Так в этом сила волшебников? Не в магии и не в предсказании будущего. Не в разговорах с духами и не призыве Стихий. Я говорю об их власти над людьми. Они могут изменить нас. Могут управлять нами. Дать нам надежду или забрать её по одной лишь прихоти.
Поднимаю взгляд.
— Значит, возможно…
— Возможно, ты успеешь с ним попрощаться, да, — договаривает она, словно читает мои мысли.
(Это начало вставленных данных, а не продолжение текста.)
-- ==== Sys2Proof/Machine/Dispatch.lean ====
section
/-!
DEFINITION. One arm per instruction, event and command: each calls its meaning.
-/

namespace Sys2Proof.Machine

open Sys2Proof
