/-- R180, R181, R192, R193: the matrix engine starts the next K-step of the running MXLOOP, on a core whose island runs, no sooner than 8
cycles after the step before, where no wave's step waits or the step before was a wave's: A from the block's scratchpad, dense
or with the positions of the oldest metadata entry, which it takes, and its one or two lines of B. One with no entry waits. -/
def Sys2Proof.Claims.LoopStepsStart : Prop :=
  ∀ (s : State) (core : Nat) (c : Cmd) (b : Block) (off line : Nat),
    let k := s.coreOf core
    let fmt := c.dword 0 / 2 ^ 4 % 16
    let sel := c.dword 0 / 2 ^ 16 % 8
    let size := Claims.stepSize fmt
    let lines := if sel = 0 then [line] else [line, line + 1]
    let code (i e : Nat) : Nat :=
      let at_ (j : Nat) : Nat := (sget b.scratch (off + 64 * i + j)).toNat
      if size = 32 then at_ (2 * e) + 256 * at_ (2 * e + 1) else at_ e
    let entries := tgetD k.mdq (sel - 4) []
    headCmd s core 0 = some c → c.phase = .running → c.stall = none → c.started < c.dword 0 / 2 ^ 32 % 2 ^ 16 →
    coreRuns s core = true → k.stepAt ≤ s.cyc → (k.steps = [] ∨ k.lastLoop = false) → fmt ≤ 5 → sel = 0 ∨ 4 ≤ sel →
    s.findBlock c.span c.block = some b → c.dword 1 % 64 = 0 →
    (off : Int) = (c.dword 1 % 2 ^ 32 : Nat) + (c.started : Int) * (BitVec.ofNat 32 (c.dword 1 / 2 ^ 32)).toInt →
    (line : Int) = (c.dword 2 % 2 ^ 12 : Nat) + (c.started : Int) * (BitVec.ofNat 16 (c.dword 2 / 2 ^ 16)).toInt →
    off + 2048 ≤ b.size → (∀ l ∈ lines, l ≤ 3071) →
    (∀ l ∈ lines, ∀ j < 32, tagAccepted fmt (sget k.tags (32 * l + j)).toNat = true) →
    (∀ j < 2048, sget b.poison ((off + j) / 32) = 0) → Claims.slotSound k c.tile →
    (∀ l ∈ lines, ∀ j < 64, sget k.poisonT (64 * l + j) = 0) →
    (sel ≠ 0 → entries = [] → k.steps = [] → exec (.matrixStepStart core) s = .next s) ∧
    (∀ (entry : List Byte) (rest : List (List Byte)), (sel ≠ 0 → entries = entry :: rest ∧ entry.length = 512 ∧
        ∀ i < 32, ∀ g < size / 2, Claims.metaBits entry i (4 * g) < Claims.metaBits entry i (4 * g + 2)) →
      ∃ t x, exec (.matrixStepStart core) s = .next t ∧
        headCmd t core 0 = some { c with started := c.started + 1 } ∧
        (t.coreOf core).flight = k.flight ++ [⟨true, s.cyc, x⟩] ∧ (t.coreOf core).lastLoop = true ∧
        (t.coreOf core).stepAt = s.cyc + nanosIn s core 8 ∧ (t.coreOf core).steps = k.steps ∧
        (t.coreOf core).acc = k.acc ∧ t = { s with cores := t.cores } ∧
        (sel = 0 → (t.coreOf core).mdq = k.mdq) ∧
        (sel ≠ 0 → tgetD (t.coreOf core).mdq (sel - 4) [] = rest) ∧
        x.span = c.span ∧ x.slot = c.tile ∧ x.fmt = fmt ∧ x.lines = lines.map (Claims.lineOf k) ∧
        x.rows = (List.range 32).map (fun i => (List.range size).map (fun e =>
          (if sel = 0 then e else 4 * (e / 2) + Claims.metaBits entry i (4 * (e / 2) + 2 * (e % 2)), code i e))))

/-- R169, R180, R181, R190 to R192, R197: the engines start, complete and step: `CommandsStart`, `CommandsComplete` and
`LoopStepsStart`. -/
def Obligations.EngineEventsTakeEffect : Prop :=
  Claims.CommandsStart ∧ Claims.CommandsComplete ∧ Claims.LoopStepsStart

/-- R188, R194 to R196, R239 to R242: what a running command does: `CopiesRun`, `BloadRuns`, `CbldRuns` and `NwriRuns`. -/
def Obligations.RunningCommandsAct : Prop :=
  Claims.CopiesRun ∧ Claims.BloadRuns ∧ Claims.CbldRuns ∧ Claims.NwriRuns

/-! ### Rules stated whole -/

/-- R23: a port's reset, by which its interface enters reset or its link goes down, releases every semaphore that the port holds and sets
ABAND on each; the other port and the management complex keep theirs. -/
def Obligations.PortResetReleasesSemaphores : Prop :=
  ∀ (s : State) (port : Nat), port < 2 →
    ∃ t, exec (.portReset port) s = .next t ∧
      ∀ n, let x := sget s.host.sem n
        let y := sget t.host.sem n
        (x.getLsbD 0 = true → x.toNat / 2 % 4 = port + 1 →
          y.getLsbD 0 = false ∧ y.toNat / 2 % 4 = 0 ∧ y.toNat / 2 ^ 16 = 0 ∧ y.getLsbD 4 = true) ∧
        (x.getLsbD 0 = false ∨ x.toNat / 2 % 4 ≠ port + 1 → y = x)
Я ловлю взгляд Линн. Её глаза блестят; кажется, она вот-вот заплачет. Из-за моего отца? Из-за меня? Я хочу сказать ей, что ей не стоит плакать, но слова не выходят. Видимо, на этом всё. Мы зашли так далеко, но на этом наш путь заканчивается. Моё сердце сжимается. Я этого не хочу.
Но мой король умирает, а мне нужно многое ему сказать. Я должен попросить у него прощения за то, что сбежал. Я должен сказать ему, как сильно его люблю.
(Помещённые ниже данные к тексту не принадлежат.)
/-! ### State.changeBlock -/

@[simp] theorem changeBlock_wave (s : State) (id : SpanId) (n : Nat) (f : Block → Block) : (s.changeBlock id n f).wave = s.wave := rfl
@[simp] theorem changeBlock_waves (s : State) (id : SpanId) (n : Nat) (f : Block → Block) : (s.changeBlock id n f).waves = s.waves := rfl
@[simp] theorem changeBlock_spans (s : State) (id : SpanId) (n : Nat) (f : Block → Block) : (s.changeBlock id n f).spans = s.spans := rfl
@[simp] theorem changeBlock_cores (s : State) (id : SpanId) (n : Nat) (f : Block → Block) : (s.changeBlock id n f).cores = s.cores := rfl
@[simp] theorem changeBlock_mem (s : State) (id : SpanId) (n : Nat) (f : Block → Block) : (s.changeBlock id n f).mem = s.mem := rfl
@[simp] theorem changeBlock_lineKey (s : State) (id : SpanId) (n : Nat) (f : Block → Block) : (s.changeBlock id n f).lineKey = s.lineKey := rfl
@[simp] theorem changeBlock_array (s : State) (id : SpanId) (n : Nat) (f : Block → Block) : (s.changeBlock id n f).array = s.array := rfl
@[simp] theorem changeBlock_poison (s : State) (id : SpanId) (n : Nat) (f : Block → Block) : (s.changeBlock id n f).poison = s.poison := rfl
@[simp] theorem changeBlock_marks (s : State) (id : SpanId) (n : Nat) (f : Block → Block) : (s.changeBlock id n f).marks = s.marks := rfl
@[simp] theorem changeBlock_locks (s : State) (id : SpanId) (n : Nat) (f : Block → Block) : (s.changeBlock id n f).locks = s.locks := rfl
@[simp] theorem changeBlock_lockQ (s : State) (id : SpanId) (n : Nat) (f : Block → Block) : (s.changeBlock id n f).lockQ = s.lockQ := rfl
@[simp] theorem changeBlock_keys (s : State) (id : SpanId) (n : Nat) (f : Block → Block) : (s.changeBlock id n f).keys = s.keys := rfl
@[simp] theorem changeBlock_parts (s : State) (id : SpanId) (n : Nat) (f : Block → Block) : (s.changeBlock id n f).parts = s.parts := rfl
@[simp] theorem changeBlock_admin (s : State) (id : SpanId) (n : Nat) (f : Block → Block) : (s.changeBlock id n f).admin = s.admin := rfl
@[simp] theorem changeBlock_adminQueue (s : State) (id : SpanId) (n : Nat) (f : Block → Block) : (s.changeBlock id n f).adminQueue = s.adminQueue := rfl
@[simp] theorem changeBlock_adminBusy (s : State) (id : SpanId) (n : Nat) (f : Block → Block) : (s.changeBlock id n f).adminBusy = s.adminBusy := rfl
@[simp] theorem changeBlock_cyc (s : State) (id : SpanId) (n : Nat) (f : Block → Block) : (s.changeBlock id n f).cyc = s.cyc := rfl
@[simp] theorem changeBlock_islands (s : State) (id : SpanId) (n : Nat) (f : Block → Block) : (s.changeBlock id n f).islands = s.islands := rfl
@[simp] theorem changeBlock_power (s : State) (id : SpanId) (n : Nat) (f : Block → Block) : (s.changeBlock id n f).power = s.power := rfl
@[simp] theorem changeBlock_fused (s : State) (id : SpanId) (n : Nat) (f : Block → Block) : (s.changeBlock id n f).fused = s.fused := rfl
@[simp] theorem changeBlock_retCores (s : State) (id : SpanId) (n : Nat) (f : Block → Block) : (s.changeBlock id n f).retCores = s.retCores := rfl
@[simp] theorem changeBlock_retRows (s : State) (id : SpanId) (n : Nat) (f : Block → Block) : (s.changeBlock id n f).retRows = s.retRows := rfl
@[simp] theorem changeBlock_retBanks (s : State) (id : SpanId) (n : Nat) (f : Block → Block) : (s.changeBlock id n f).retBanks = s.retBanks := rfl
@[simp] theorem changeBlock_boot (s : State) (id : SpanId) (n : Nat) (f : Block → Block) : (s.changeBlock id n f).boot = s.boot := rfl
@[simp] theorem changeBlock_host (s : State) (id : SpanId) (n : Nat) (f : Block → Block) : (s.changeBlock id n f).host = s.host := rfl
@[simp] theorem changeBlock_banks (s : State) (id : SpanId) (n : Nat) (f : Block → Block) : (s.changeBlock id n f).banks = s.banks := rfl
@[simp] theorem changeBlock_evidence (s : State) (id : SpanId) (n : Nat) (f : Block → Block) : (s.changeBlock id n f).evidence = s.evidence := rfl
@[simp] theorem changeBlock_fabric (s : State) (id : SpanId) (n : Nat) (f : Block → Block) : (s.changeBlock id n f).fabric = s.fabric := rfl
@[simp] theorem changeBlock_receipts (s : State) (id : SpanId) (n : Nat) (f : Block → Block) : (s.changeBlock id n f).receipts = s.receipts := rfl
@[simp] theorem changeBlock_receiptN (s : State) (id : SpanId) (n : Nat) (f : Block → Block) : (s.changeBlock id n f).receiptN = s.receiptN := rfl
@[simp] theorem changeBlock_sram (s : State) (id : SpanId) (n : Nat) (f : Block → Block) : (s.changeBlock id n f).sram = s.sram := rfl
@[simp] theorem changeBlock_hostMem (s : State) (id : SpanId) (n : Nat) (f : Block → Block) : (s.changeBlock id n f).hostMem = s.hostMem := rfl
@[simp] theorem changeBlock_fw (s : State) (id : SpanId) (n : Nat) (f : Block → Block) : (s.changeBlock id n f).fw = s.fw := rfl
@[simp] theorem changeBlock_quads (s : State) (id : SpanId) (n : Nat) (f : Block → Block) : (s.changeBlock id n f).quads = s.quads := rfl
@[simp] theorem changeBlock_agenda (s : State) (id : SpanId) (n : Nat) (f : Block → Block) : (s.changeBlock id n f).agenda = s.agenda := rfl
@[simp] theorem changeBlock_pace (s : State) (id : SpanId) (n : Nat) (f : Block → Block) : (s.changeBlock id n f).pace = s.pace := rfl
@[simp] theorem changeBlock_quadTurn (s : State) (id : SpanId) (n : Nat) (f : Block → Block) : (s.changeBlock id n f).quadTurn = s.quadTurn := rfl
@[simp] theorem changeBlock_fresh (s : State) (id : SpanId) (n : Nat) (f : Block → Block) : (s.changeBlock id n f).fresh = s.fresh := rfl
@[simp] theorem changeBlock_placed (s : State) (id : SpanId) (n : Nat) (f : Block → Block) : (s.changeBlock id n f).placed = s.placed := rfl
@[simp] theorem changeBlock_arrivals (s : State) (id : SpanId) (n : Nat) (f : Block → Block) : (s.changeBlock id n f).arrivals = s.arrivals := rfl
@[simp] theorem changeBlock_unanswered (s : State) (id : SpanId) (n : Nat) (f : Block → Block) : (s.changeBlock id n f).unanswered = s.unanswered := rfl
Должен попрощаться, потому что не сделал этого, покидая дворец.
Теперь я понимаю, насколько глупым и избалованным я был. Если бы я не ушёл… Если бы согласился с той ролью, которую он мне отвёл…
Тогда бы я не познакомился с Линн. И не узнал бы о себе то, о чём даже не подозревал раньше.
— Мы должны отправляться, — произносит Линн, глотая слёзы. — Немедленно. Ты должен увидеть своего отца. Мы должны успеть, по крайней мере, ради этого.
— Я должен успеть, — поправляю её, не раздумывая. — Я поеду один. И сейчас же.
— Я не отпущу тебя одного. Я поеду с тобой.
Набираю воздух в лёгкие. Обхватываю руками её лицо. Это, возможно, самое сложное решение в моей жизни. Самое грустное. Самое болезненное.
Самое правильное.
— Ты должна поехать с Хасаном в Диону. Ты не можешь… бросить его одного. Он потеряется или ещё что хожу. Я хотя бы могу себя защитить, да и в одиночку мне можно будет меньше останавливаться на передышки. Буду ехать так быстро, как только смогу.
— Нет! Это же твой отец! Я хочу быть рядом с тобой! Поддержать тебя! — её приводит в ужас сама мысль отпустить меня, но она должна будет смириться с этим. — Ты не можешь просить меня остаться здесь, Артмаэль, когда тебе больше всего нужна помощь. И тебя только что пытались убить? А если они попытаются снова? И у них получится?
Тогда останется только один наследник, и Жак, считай, победил. А если он как-то связан со смертью моего отца? Мы оба оказываемся на пороге смерти примерно в одно время — это слишком уж большое совпадение.
— Никто мне ничего не сделает, — говорю ей, понизив голос, и решаю не делиться своими подозрениями. Внимательно смотрю ей в глаза. — Я поклялся тебе, чтобы выживу, помнишь? Ты совсем не веришь моему слову? — обдумываю секунду и принимаю решение. — Мы поедем вместе до Сиенны, а там разделимся: вы отправитесь лечить Иви Дионскую, а я вернусь в Сильфос. Если захочешь прийти после того, как это закончится… то я буду ждать.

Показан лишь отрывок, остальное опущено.